Invasion
Page 4
The mainsails had lost their taut straining and their lines were manhandled to clear the nettings and other gear as Teazer nosed into the wind. “Haul in! Mainsail haul!” Kydd bellowed.
Hand over hand the mainyard was braced around at a furious pace, the fore remaining on the old tack. As Teazer rotated through the wind’s eye this levered round the after part of the ship. The fore as well took the wind aback but on the opposite tack, pushing the bows away on to the new course.
Everyone knew the stakes. It was the synchrony of movements that held the key, and Teazer responded nobly. “Haul of all!” Kydd ordered exultantly—the main would fill and draw just as fast as the new weather tack and lee-sheets could be brought in. The fore was braced around smartly and, with a brisk banging and flapping, the sails caught. Teazer leaned to her new course, the men frantically at work to get in every foot of their hauling.
It was done—and beautifully. Kydd grunted, satisfied. His ship was as capable as she was pretty.

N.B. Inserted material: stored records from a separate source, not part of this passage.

/-- Reservations that waited for a slot of a sequencer are granted in order (R595, R609). -/
def State.seqExamine (s : State) (k : Nat) : State :=
  let n := nodeKey 61 k
  (s.msgOf n).pendRsv.foldl (fun s p =>
    if s.seqGrants n p then (s.modMsg n (fun m => { m with pendRsv := m.pendRsv.erase p })).grant n p 0 0 else s) s

end Sys2Proof.Machine
end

As they settled to their rushing passage he looked across at the barque. It was now on the same board and, although it was ahead by a considerable margin, the game was far from over. Their prey was clawing as close to the wind as it could, while Teazer, thanks to Kydd’s patient and careful estimates, lay to the wind with every sail drawing optimally.

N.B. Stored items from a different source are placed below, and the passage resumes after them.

/-! ### Catch-up and restore reads (R679, Table 16-9) -/

/-- Runs of at most n lines from an offset, a poisoned line alone: offset, bytes, poison (R674). -/
def State.readRuns (s : State) (addr : Nat → Option Nat) : Nat → Nat → List (Nat × List Byte × Bool)
  | _, 0 => []
  | off, n + 1 =>
    let a := (addr off).getD 0
    let bs := s.plainRead a 64
    let bad := s.poisoned a
    match s.readRuns addr (off + 64) n with
    | (o, cs, false) :: rest => if bad then (off, bs, true) :: (o, cs, false) :: rest else (off, bs ++ cs, false) :: rest
    | rest => (off, bs, bad) :: rest

/-- A 64 KiB block read as packets of 2,048 bytes. -/
def State.readBlock (s : State) (p b : Nat) : List MirCap :=
  (List.range 32).flatMap (fun k => (s.readRuns (ownAddr s.ownRegions p) (65536 * b + 2048 * k) 32).map (fun e =>
    { epoch := s.cadence, off := e.1, data := e.2.1, poison := e.2.2, catchup := true }))

/-- The next block of a catch-up joins the queue, where the journal takes its entries (R675, R679). -/
def State.feedCatchup (s : State) (p : Nat) : State :=
  let r := s.mirSrc p
  match r.todo with
  | [] => s
  | (a, b) :: rest =>
    let caps := s.readBlock p a
    if r.queue != [] || !jseqLt (r.next + caps.length - 1) r.lim then s
    else
      let todo := if a + 1 < b then (a + 1, b) :: rest else rest
      s.modSrc p (fun r => { r with queue := caps, todo := todo, catchEnd := if todo = [] then some s.cadence else r.catchEnd })

/-- The first entry of a partition's queue leaves for the twin ports with its JSEQ, if that may leave (R674, R675). -/
def State.feedOne (s : State) (p : Nat) : State :=
  let r := s.mirSrc p
  match r.queue with
  | [] => s
  | c :: rest =>
    if !jseqLt r.next r.lim then s
    else
      let crc := entryCrc c.off r.next c.data.length c.poison c.catchup c.data
      let e : MirEpoch := (r.epochs.find? (fun e => e.epoch == c.epoch)).getD { epoch := c.epoch, first := r.next }
      let k := { s.twinPkt 0x18 p (c.off + c.epoch % 2 ^ 16 * 2 ^ 40 + b2n c.catchup * 2 ^ 56) r.next c.data with poison := c.poison }
      ((s.modSrc p (fun r => { r with
        queue := rest, next := (r.next + 1) % 2 ^ 32
        epochs := r.epochs.filter (fun f => f.epoch != c.epoch) ++ [{ e with count := e.count + 1, digest := e.digest ^^^ crc }] })).twinSend k).bump
        .TWN_PBYTES_COUNT p c.data.length

/-- MIRROR_DATA packets of a partition that wait for a slot. -/
def State.waitingData (s : State) (p : Nat) : List Pkt := s.fab.twinq.filter (fun k => k.opcode == 0x18 && k.part == p && !bit k.arg 57)

/-- Entries of a partition put before its slot, at most 16 waiting; f bounds the rounds. -/
def State.feedData (p : Nat) : Nat → State → State
  | 0, s => s
  | f + 1, s =>
    if 16 ≤ (s.waitingData p).length then s
    else State.feedData p f ((s.feedCatchup p).feedOne p)

/-- A source partition sends (R689, Table 16-14). -/
def State.mirSends (s : State) (p : Nat) : Bool :=
  s.get .TWN_STATUS_STATE == 2 && (s.get .TWN_PSTAT_STATE p == 1 || s.get .TWN_PSTAT_STATE p == 2)

/-- The next packets of a restore, then its RESTORE_END once they have left (Table 16-9). -/
def State.feedRestore (s : State) (p : Nat) : State :=
  match (s.mirRx p).restore with
  | none => s
  | some r =>
    let busy := (s.fab.twinq.filter (fun k => k.opcode == 0x18 && k.part == p && bit k.arg 57)).length
    let total := layoutBytes s.twin.layout p
    if r.phase != 1 then s
    else if r.pos < total then
      if 16 ≤ busy then s
      else
        let step (q : State × MirRestore) (e : Nat × List Byte × Bool) : State × MirRestore :=
          let k := { q.1.twinPkt 0x18 p (e.1 + r.epoch % 2 ^ 16 * 2 ^ 40 + 2 ^ 57) q.2.count e.2.1 with poison := e.2.2 }
          (q.1.twinSend k, { q.2 with
            count := (q.2.count + 1) % 2 ^ 32, digest := q.2.digest ^^^ entryCrc e.1 q.2.count e.2.1.length e.2.2 false e.2.1 })
        let n := min 32 ((total - r.pos) / 64)
        let q := (s.readRuns (s.copyAddr p) r.pos n).foldl step (s, r)
        q.1.modRx p (fun x => { x with restore := some { q.2 with pos := r.pos + 64 * n } })
    else if busy != 0 then s
    else
      (s.modRx p (fun x => { x with restore := some { r with phase := 2 } })).twinCtl 5 p
        (leBytes 8 r.count ++ leBytes 8 r.digest ++ leBytes 8 0)

/-- What the current slot of a twin port may carry is made ready (R675, R678, Table 16-9). -/
def State.twinFeed (s : State) (port : Nat) : State :=
  let e := s.txEnt port
  if port < 12 || e.kind != .flow || !s.carries port || !s.aligned || s.get .KIM_STATUS_STATE = 5 then s
  else
    let s := if s.mirSends e.part then State.feedData e.part 16 s else s
    if s.get .TWN_STATUS_STATE = 2 then s.twin.rxs.foldl (fun s x => s.feedRestore x.1) s else s

/-! ### The source: failure of an epoch (R683) -/

/-- An epoch of a source partition failed: its record in the partition's ring, and catch-up from the dirty map. -/
def State.srcFail (s : State) (p epoch cause : Nat) : State :=
  let r := s.mirSrc p
  let jseq := ((r.epochs.find? (fun e => e.epoch == epoch)).map (·.first)).getD 0
  let s := ((s.modSrc p (fun r => { r with nextVer := epoch + 1, cause := cause })).bump .TWN_PSTAT_FAILS p).twnFault cause (some p) epoch jseq
  if s.get .TWN_PSTAT_STATE p = 1 && r.catchFrom.any (fun c => epoch < c) then s
  else if s.get .TWN_PSTAT_STATE p = 1 || s.get .TWN_PSTAT_STATE p = 2 then s.startCatchup p
  else s

/-- A verdict reaches the source (R676, R677, R683): its FREE_JSEQ, and the epoch's result. -/
def State.verdict (s : State) (p epoch result free : Nat) : State :=
  let s := s.modSrc p (fun r => { r with lim := (free + 1) % 2 ^ 32 })
  let r := s.mirSrc p
  match result with
  | 0 =>
    let s := (s.put .TWN_PEPOCH_EPOCH p epoch).modSrc p (fun r => { r with
      dirty := r.dirty.filter (fun d => epoch < d.1), nextVer := max r.nextVer (epoch + 1), epochs := r.epochs.filter (fun e => epoch < e.epoch) })
    if s.get .TWN_PSTAT_STATE p = 1 && r.catchEnd.any (fun e => e ≤ epoch) then
      ((s.put .TWN_PSTAT_STATE p 2).put .TWN_PSTAT_LAGGING p 0).modSrc p (fun r => { r with catchFrom := none, catchEnd := none })
    else s
  | 1 => s.modSrc p (fun r => { r with nextVer := max r.nextVer (epoch + 1), epochs := r.epochs.filter (fun e => epoch < e.epoch) })
  | 2 =>
    if epoch < r.nextVer then s
    else s.srcFail p epoch (if epoch + 2 ≤ s.cadence then 5 else if epoch = r.nextVer && r.nextVer != 0 && r.catchFrom.isSome then r.cause else 4)
  | _ => s

/-! ### The receiver: judging (R682, R683, Table 16-5) -/

/-- A verdict put on its way (Table 16-4). -/
def State.sendVerdict (s : State) (p epoch result : Nat) : State :=
  s.twinSend (s.twinPkt 0x1A p 0 0 (leBytes 8 epoch ++ leBytes 4 result ++ leBytes 4 (s.freeJseq p) ++
    leBytes 8 (s.get .TWN_RX_APPLIED_EPOCH p) ++ leBytes 8 0))

/-- An epoch of a copy FAILED: its entries and every later one leave the journal, the count, the fault, the verdict (R683). -/
def State.rxFail (s : State) (p epoch cause : Nat) : State :=
  let r := s.mirRx p
  let d := r.digs.find? (fun d => d.epoch == epoch)
  let jseq := match d with
    | some d => d.firstJ
    | none => ((r.journal.find? (fun e => epoch ≤ e.epoch)).map (·.jseq)).getD 0
  let next := match d with
    | some d => let n := (d.firstJ + d.count) % 2 ^ 32; if jseqLt r.next n then n else r.next
    | none => r.next
  let s := s.modRx p (fun r => { r with
    journal := r.journal.filter (fun e => e.epoch < epoch), digs := r.digs.filter (fun d => epoch < d.epoch), next := next
    expect := some (epoch + 1), last := some 2, cause := cause })
  ((s.bump .TWN_RX_COUNT_FAILED p).twnFault cause none epoch jseq).sendVerdict p epoch 2

/-- An epoch judged COMMITTED or PARTIAL (R682, R684). -/
def State.rxJudged (s : State) (p : Nat) (d : MirDig) : State :=
  let ok := !d.catchup || d.catchEnd
  let s := s.modRx p (fun r => { r with
    digs := r.digs.filter (fun e => d.epoch < e.epoch), expect := some (d.epoch + 1), last := some (if ok then 0 else 1)
    judged := (if d.catchEnd then r.judged.filter (·.2) else r.judged) ++ [(d.epoch, ok)] })
  let s := s.put .TWN_RX_STAT_CATCHUP p (b2n (d.catchup && !d.catchEnd))
  let s := if ok then s.put .TWN_RX_COMMITTED_EPOCH p d.epoch else s.bump .TWN_RX_COUNT_PARTIAL p
  let s := if d.catchEnd then s.put .TWN_RX_STAT_COPY p 2 else s
  s.sendVerdict p d.epoch (if ok then 0 else 1)

/-- The entries of an epoch that its DIGEST names and that are held. -/
def MirRx.entriesOf (r : MirRx) (d : MirDig) : List MirEnt :=
  r.journal.filter (fun e => e.epoch == d.epoch && (e.jseq + 2 ^ 32 - d.firstJ) % 2 ^ 32 < d.count)

/-- Epochs judged as far as their digests and entries are there; f bounds the rounds (Table 16-5). -/
def State.mirJudge (p : Nat) : Nat → State → State
  | 0, s => s
  | f + 1, s =>
    let r := s.mirRx p
    match r.expect.bind (fun e => r.digs.find? (fun d => d.epoch == e)) with
    | none => s
    | some d =>
      let begun := d.catchup || d.catchEnd
      let es := r.entriesOf d
      if r.last = some 2 ∧ !begun ∧ !d.first then State.mirJudge p f (s.rxFail p d.epoch r.cause)
      else if es.length < d.count then s
      else if (es.foldl (fun x e => x ^^^ entryCrc e.off e.jseq e.data.length e.poison e.catchup e.data) 0) != d.digest then
        State.mirJudge p f (s.rxFail p d.epoch 4)
      else if r.last = some 0 ∨ d.first ∨ begun then State.mirJudge p f (s.rxJudged p d)
      else s

/-- An entry in its place in the journal. -/
def journalInsert (e : MirEnt) : List MirEnt → List MirEnt
  | [] => [e]
  | x :: rest => if e.epoch < x.epoch || (e.epoch == x.epoch && jseqLt e.jseq x.jseq) then e :: x :: rest else x :: journalInsert e rest

/-- A 16-bit epoch label as a whole cadence number, the latest that is at most one ahead (Table 16-2). -/
def State.epochOf (s : State) (label : Nat) : Nat := s.cadence + 1 - (s.cadence + 1 + 2 ^ 16 - label % 2 ^ 16) % 2 ^ 16

/-- A MIRROR_DATA reaches the journal (R674, R682, R693). The journal's place in HBM is undefined (R667). -/
def State.journalEntry (s : State) (k : Pkt) : State :=
  let p := k.part
  let off := bits k.arg 0 40
  let epoch := s.epochOf (bits k.arg 40 16)
  let r := s.mirRx p
  if off % 64 != 0 || layoutBytes s.twin.layout p < off + k.data.length || r.expect.any (fun e => epoch < e) || r.journal.any (fun e => e.epoch == epoch && e.jseq == k.land) then s
  else
    let e : MirEnt := { jseq := k.land, epoch := epoch, off := off, data := k.data, poison := k.poison, catchup := bit k.arg 56 }
    let s := s.modRx p (fun r => { r with
      journal := journalInsert e r.journal, next := if jseqLt k.land r.next then r.next else (k.land + 1) % 2 ^ 32
      expect := some (r.expect.getD epoch) })
    let s := if e.catchup then s.put .TWN_RX_STAT_CATCHUP p 1 else s
    let j := s.journalBase p
    State.mirJudge p 8 (s.undefine j (j + 2048 * s.journalCap p))

/-- A DIGEST reaches the receiver (Table 16-4). -/
def State.digestIn (s : State) (p : Nat) (b : List Byte) : State :=
  let d : MirDig := { epoch := leAt b 0 8, digest := leAt b 8 8, count := leAt b 0x10 4, firstJ := leAt b 0x14 4
                      catchup := bit (leAt b 0x18 1) 0, catchEnd := bit (leAt b 0x18 1) 1, first := bit (leAt b 0x18 1) 2 }
  let r := s.mirRx p
  if !d.first && r.expect.any (fun e => d.epoch < e) then s
  else
    State.mirJudge p 8 (s.modRx p (fun r => { r with
      digs := r.digs.filter (fun e => e.epoch != d.epoch) ++ [d], expect := some (if d.first then d.epoch else r.expect.getD d.epoch) }))

/-- Entries of the epochs up to one applied in order; APPLIED follows (R684). -/
def State.applyUpTo (s : State) (p epoch : Nat) : State :=
  let r := s.mirRx p
  let s := (r.journal.filter (fun e => e.epoch ≤ epoch)).foldl (fun s e => s.applyEntry p e) s
  (s.modRx p (fun r => { r with
    journal := r.journal.filter (fun e => epoch < e.epoch), judged := r.judged.filter (fun j => epoch < j.1) })).put .TWN_RX_APPLIED_EPOCH p epoch

/-- The journal would have no room for a block that the source may send (R684). -/
def State.journalFull (s : State) (p : Nat) : Bool := s.journalCap p < (s.mirRx p).journal.length + 32

/-- MIRROR_APPLY: the oldest judged epoch of a copy is applied: a COMMITTED one when its time has come, a PARTIAL one only
for want of room (R684). -/
def State.mirApply (s : State) (p : Nat) : State :=
  match (s.mirRx p).judged with
  | [] => s
  | (e, ok) :: _ =>
    if s.flag .TWN_RX_STAT_HOLD p then s
    else if ok then (if e + 1 + s.get .TWN_CFG_APPLY_LAG ≤ s.cadence then s.applyUpTo p e else s)
    else if s.journalFull p then ((s.applyUpTo p e).put .TWN_RX_STAT_COPY p 1).twnFault 8 none e 0
    else s

/-! ### Mirror operations (R686, R687) -/

/-- A mirror operation ends: a completion record's status and result, or TWN_CMD (R686). -/
def State.twinEnd (s : State) (who : TwinWho) (status result : Nat) : State :=
  match who with
  | .cmd p n => s.finish p n status result
  | .reg => (s.put .TWN_CMD_BUSY 0 0).put .TWN_CMD_STATUS 0 status

/-- A restore of a copy ends with a status. -/
def State.endRestore (s : State) (p status result : Nat) : State :=
  match (s.mirRx p).restore with
  | none => s
  | some r => ((s.modRx p (fun x => { x with restore := none })).put .TWN_RX_STAT_RESTORING p 0).twinEnd r.who status result

/-- HOLD or UNHOLD of one copy or of every copy (R687). -/
def State.holdCopies (s : State) (all : Bool) (p v : Nat) : State :=
  (if all then List.range 64 else [p]).foldl (fun s q => if s.get .TWN_RX_STAT_COPY q = 0 then s else s.put .TWN_RX_STAT_HOLD q v) s

/-- APPLY_TO: the committed epochs up to R are applied and every later entry discarded (R687). -/
def State.applyTo (s : State) (who : TwinWho) (p R : Nat) : State :=
  if !s.flag .TWN_RX_STAT_HOLD p || s.get .TWN_RX_STAT_COPY p != 2 then s.twinEnd who 3 0
  else if R < s.get .TWN_RX_APPLIED_EPOCH p || s.get .TWN_RX_COMMITTED_EPOCH p < R then s.twinEnd who 0x0A 0
  else
    let last := ((s.mirRx p).judged.filter (fun j => j.2 && j.1 ≤ R)).getLast?
    let s := match last with | some j => s.applyUpTo p j.1 | none => s
    let s := (s.modRx p (fun r => { r with journal := [], judged := [], digs := [] })).put .TWN_RX_APPLIED_EPOCH p R
    (s.put .TWN_RX_COMMITTED_EPOCH p R).twinEnd who 0 R

/-- RESTORE of a held copy into the twin starts (R687, Table 16-9). -/
def State.mirRestore (s : State) (who : TwinWho) (p : Nat) : State :=
  let R := s.get .TWN_RX_APPLIED_EPOCH p
  if s.get .TWN_STATUS_STATE != 2 || s.get .TWN_RX_STAT_COPY p != 2 || !s.flag .TWN_RX_STAT_HOLD p || R != s.get .TWN_RX_COMMITTED_EPOCH p
    || (s.mirRx p).restore.isSome then s.twinEnd who 3 0
  else
    ((s.modRx p (fun r => { r with restore := some { who := who, epoch := R } })).put .TWN_RX_STAT_RESTORING p 1).twinCtl 3 p
      (leBytes 8 R ++ leBytes 8 (layoutBytes s.twin.layout p))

“We’re fore-reaching,” the master admitted, eyeing the other vessel. Their tracks were converging and Teazer was coming up on the barque with every minute. Kydd found himself clenching his fists, frustrated that there now seemed little more that could be done.
The boatswain cleared his throat awkwardly. “Er, sir, when I was a younker I seen a trick once.”
“Oh?”
“Th’ lower yards, sir. T’ increase th’ traverse.”
A square-rigged ship could lie only about six points to the wind, for the big spars swinging across the ship would come up against the mast stay and shrouds, a natural limit. Kydd glanced at the big mainyard above them, immovably up against the mainstay at the extremity of its traverse. “I’d like to know how, Mr. Purchet.”
“Why, sir, we slacks off th’ truss-tackle as gives us play, an’ then cants down th’ weather yard-arm while we swigs off on th’ catharpings all we can.” This would allow the yard to slide up and into where the shrouds were at their narrowest—at the cost of the set of the sail.
From his memory of studying for his lieutenant’s examination Kydd recalled the double tangent rule: the tangent of the angle of the wind to the yard should be twice that between yard and keel. This ensured that even a little achieved would see the effect multiplied. “We do it, Mr. Purchet,” he said. It would be tricky work: with sails drawing hard, the truss-ropes held the big spar against the mast. To slacken them deliberately . . .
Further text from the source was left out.